И до полиции можно донести, когда разворачивается нехорошая история. Сначала им было глубоко плевать на благотворительность. Чего только я про себя не слышала: да вы территорию делите, бабло между собой пилите. А, бывает, посидишь в его кабинете, по душам поговоришь: «Мужик, смотри, тут такая петрушка», он и прислушается — ему, на самом деле, тоже помочь из собственного порыва хотелось. Понятно, что разговор один на один нельзя считать эффективным методом, зато сарафанное радио как нельзя лучше работает. Ты ему ситуацию разложил, и он на тебя с удивлением смотрит: «Слушай, а вы чего, правда помогаете? А все благотворительные фонды так делают?» И тогда ты начинаешь рассказывать о своем опыте, об опыте коллег из благотворительных фондов, а он начинает проникаться. В итоге, увидев на улице лжепопрошайку, он ее выгонит. Я понимаю, что ситуация не изменится сразу. Не через год и не через пять. Может, потребуются десятилетия, но это надо делать.
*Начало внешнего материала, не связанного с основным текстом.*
/-- A burst across two regions: the last word below the control region is unmapped. -/
theorem witness_Checks_limit :
    let r := request .read 0x1FFFEFF8#32 1#8
    Touches r 0x1FFFEFF8 ∧ InRegion idle 0x1FFFEFF8 .unmapped ∧ Touches r 0x1FFFF000 ∧
      InRegion idle 0x1FFFF000 .control ∧ Region.unmapped ≠ .control := by
  simp only [touches_request, InRegion]
  decide +kernel
/-- Each word of the last slot record of the group. -/
theorem witness_Checks_group_words (k : Nat) (hk : k < 16) :
    LiesIn idle (request .write (0x40780#32 + 8#32 * BitVec.ofNat 32 k) 0#8) (.group 0) ∧
      BurstInForm (request .write (0x40780#32 + 8#32 * BitVec.ofNat 32 k) 0#8) := by
  obtain ⟨-, h1, h2, h3, -⟩ := idle_regions
  simp only [LiesIn, touches_request, InRegion, h1, h2, h3]
  simp [BurstInForm, request, BitVec.toNat_add, BitVec.toNat_mul]
  omega
/-- Bursts of 16 and of 17 words from the first slot record on. -/
theorem witness_Checks_group :
    LiesIn idle (request .read 0x40000#32 15#8) (.group 0) ∧ BurstInForm (request .read 0x40000#32 15#8) ∧
      LiesIn idle (request .read 0x40000#32 16#8) (.group 0) ∧ ¬BurstInForm (request .read 0x40000#32 16#8) := by
  obtain ⟨-, h1, h2, h3, -⟩ := idle_regions
  simp only [LiesIn, touches_request, InRegion, h1, h2, h3]
  refine ⟨fun a => ?_, ?_, fun a => ?_, ?_⟩ <;> simp [BurstInForm, request]
  all_goals omega
theorem witness_Checks_control :
    LiesIn idle (request .write 0x1FFFFF80#32 15#8) .control ∧ BurstInForm (request .write 0x1FFFFF80#32 15#8) ∧
      ¬BurstInForm { request .write 0x1FFFFF80#32 15#8 with exclusive := true } := by
  obtain ⟨h, -⟩ := idle_regions
  simp only [LiesIn, touches_request, InRegion, h]
  refine ⟨fun a => ?_, ?_, ?_⟩ <;> simp [BurstInForm, request]
  omega
/-- Both ends of the PLAIN window, and the unmapped words at each side of it. -/
theorem witness_Checks_plain_and_unmapped :
    LiesIn idle (request .read 0x100000#32 255#8) (.plain 1) ∧ LiesIn idle (request .write 0x100FF8#32 0#8) (.plain 1) ∧
      LiesIn idle (request .read 0xFFFF8#32 0#8) .unmapped ∧ LiesIn idle (request .write 0x101000#32 0#8) .unmapped ∧
      LiesIn idle (request .write 0x40800#32 0#8) .unmapped := by
  obtain ⟨h0, h1, h2, h3, h4, h5, h6, slots, plain⟩ := idle_regions
  have unmapped : ∀ a, (0x40800 ≤ a ∧ a < 0x100000) ∨ (0x101000 ≤ a ∧ a < 0x1FFFF000) →
      InRegion idle a .unmapped := by
    intro a ha
    refine ⟨by omega, fun i => ⟨fun ⟨hs, h⟩ => ?_, fun ⟨hp, h⟩ => ?_⟩⟩
    · cases slots i hs
      omega
    · cases plain i hp
      omega
  refine ⟨fun a h => ?_, fun a h => ?_, fun a h => unmapped a ?_, fun a h => unmapped a ?_, fun a h => unmapped a ?_⟩ <;>
    simp [touches_request, InRegion, h4, h5, h6] at h ⊢ <;> omega

theorem witness_Write_memory_alone :
    let r := request .write 0#32 1#8
    QueuesInOrder (next r idle) ∧ NextIs (next r idle) 0 [] r [] ∧ [full 1#64, full 2#64].length = r.len.toNat + 1 ∧
      (next r idle).refusalReason r [full 1#64, full 2#64] = none ∧
      (next r idle).requestPlaces r = [.memory, .memory] := by
  refine ⟨inOrder_of _ (by decide +kernel), ?_⟩
  unfold NextIs
  decide +kernel
/-- A burst of two settings, and the words whose values name no row. -/
theorem witness_Write_burst :
    let r := request .write 0x1FFFF060#32 1#8
    QueuesInOrder (next r idle) ∧ NextIs (next r idle) 0 [] r [] ∧ [full 1#64, full 2#64].length = r.len.toNat + 1 ∧
      (next r idle).refusalReason r [full 1#64, full 2#64] = none ∧
      (next r idle).requestPlaces r = [.status .dInterval, .status .holdTime] := by
  refine ⟨inOrder_of _ (by decide +kernel), ?_⟩
  unfold NextIs
  decide +kernel
theorem witness_Write_rowless :
    (rowOfBeat 0 (.slot slot0 8) (full 6#64)).isNone = true ∧ (rowOfBeat 0 (.importArea 8) (full 9#64)).isNone = true ∧
      (rowOfBeat 0 (.status .epochControl) (full 3#64)).isNone = true ∧ (rowOfBeat 0 .memory (full 1#64)).isNone = true ∧
      (next (request .write 0x00040040#32 0#8) idle).refusalReason (request .write 0x00040040#32 0#8) [full 9#64] = none ∧
      (next (request .write 0x1FFFF340#32 0#8) idle).refusalReason (request .write 0x1FFFF340#32 0#8) [full 9#64] = none ∧
      (next (request .write 0x1FFFF038#32 0#8) idle).refusalReason (request .write 0x1FFFF038#32 0#8) [full 9#64] = none := by
  decide +kernel
theorem witness_Write_slot_command :
    let r := request .write 0x00040068#32 0#8
    QueuesInOrder (next r idle) ∧ NextIs (next r idle) 0 [] r [] ∧ r.len = 0#8 ∧ (next r idle).refusalReason r [full 1#64] = none ∧
      (next r idle).requestPlaces r = [.slot slot0 13] ∧
      slotRow (.openSlot 0 slot0 .b 0#56) = some (0, slot0, .b, .open', 0#56) ∧
      (full 1#64).data = 0#56 ++ slotCode .open' ∧ ((next r idle).ctx? slot0).isSome = true := by
  refine ⟨inOrder_of _ (by decide +kernel), ?_⟩
  unfold NextIs
  decide +kernel
theorem witness_Write_setting :
    let r := request .write 0x1FFFF018#32 0#8
    QueuesInOrder (next r idle) ∧ NextIs (next r idle) 0 [] r [] ∧ (next r idle).refusalReason r [full 9#64] = none ∧
      (next r idle).requestPlaces r = [.status .pre] ∧
      settingRow (.preWrite 9#64) = some (.pre, 0x018, (full 9#64).data) := by
  refine ⟨inOrder_of _ (by decide +kernel), ?_⟩
  unfold NextIs
  decide +kernel
theorem witness_Write_import_command :
    let r := request .write 0x1FFFF340#32 0#8
    QueuesInOrder (next r idle) ∧ NextIs (next r idle) 0 [] r [] ∧ (next r idle).refusalReason r [full 2#64] = none ∧
      (next r idle).requestPlaces r = [.importArea 8] ∧ importRow (.load 0#56) = some (.load, 0#56) ∧
      (full 2#64).data = 0#56 ++ importCode .load := by
  refine ⟨inOrder_of _ (by decide +kernel), ?_⟩
  unfold NextIs
  decide +kernel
И еще я горжусь просветительским эффектом. По тому, сколько роликов вышло, сколько интервью по телевизору, в газетах — у нас общий охват населения составляет 40 миллионов. Мне кажется, это круто. Причем это цифры заниженные: делая отчет в фонд президентских грантов, я специально рейтинги занижаю. А 40 миллионов один раз услышали, второй раз услышат, третий. И постепенно у них в голове информация отложится.

— Есть надежда, по крайней мере.

— Уже откладывается. Если судить по Москве, мошенников стало меньше. Мне стало гораздо меньше приходит сообщений с их фотографиями. Да и приходят с другим посылом. Сейчас мне часто пишут: «А я знаю, что так делать нельзя. Я встал и на весь вагон это сказал. Люди на меня посмотрели и сказали им — идите отсюда». Пока сарафанное радио работает. Когда будет принят законопроект, будет все гораздо проще.

— Поскольку ты несколько раз произнесла слово «полицейский», я хочу о них спросить совсем с другой точки зрения. Нет ли у тебя предположения…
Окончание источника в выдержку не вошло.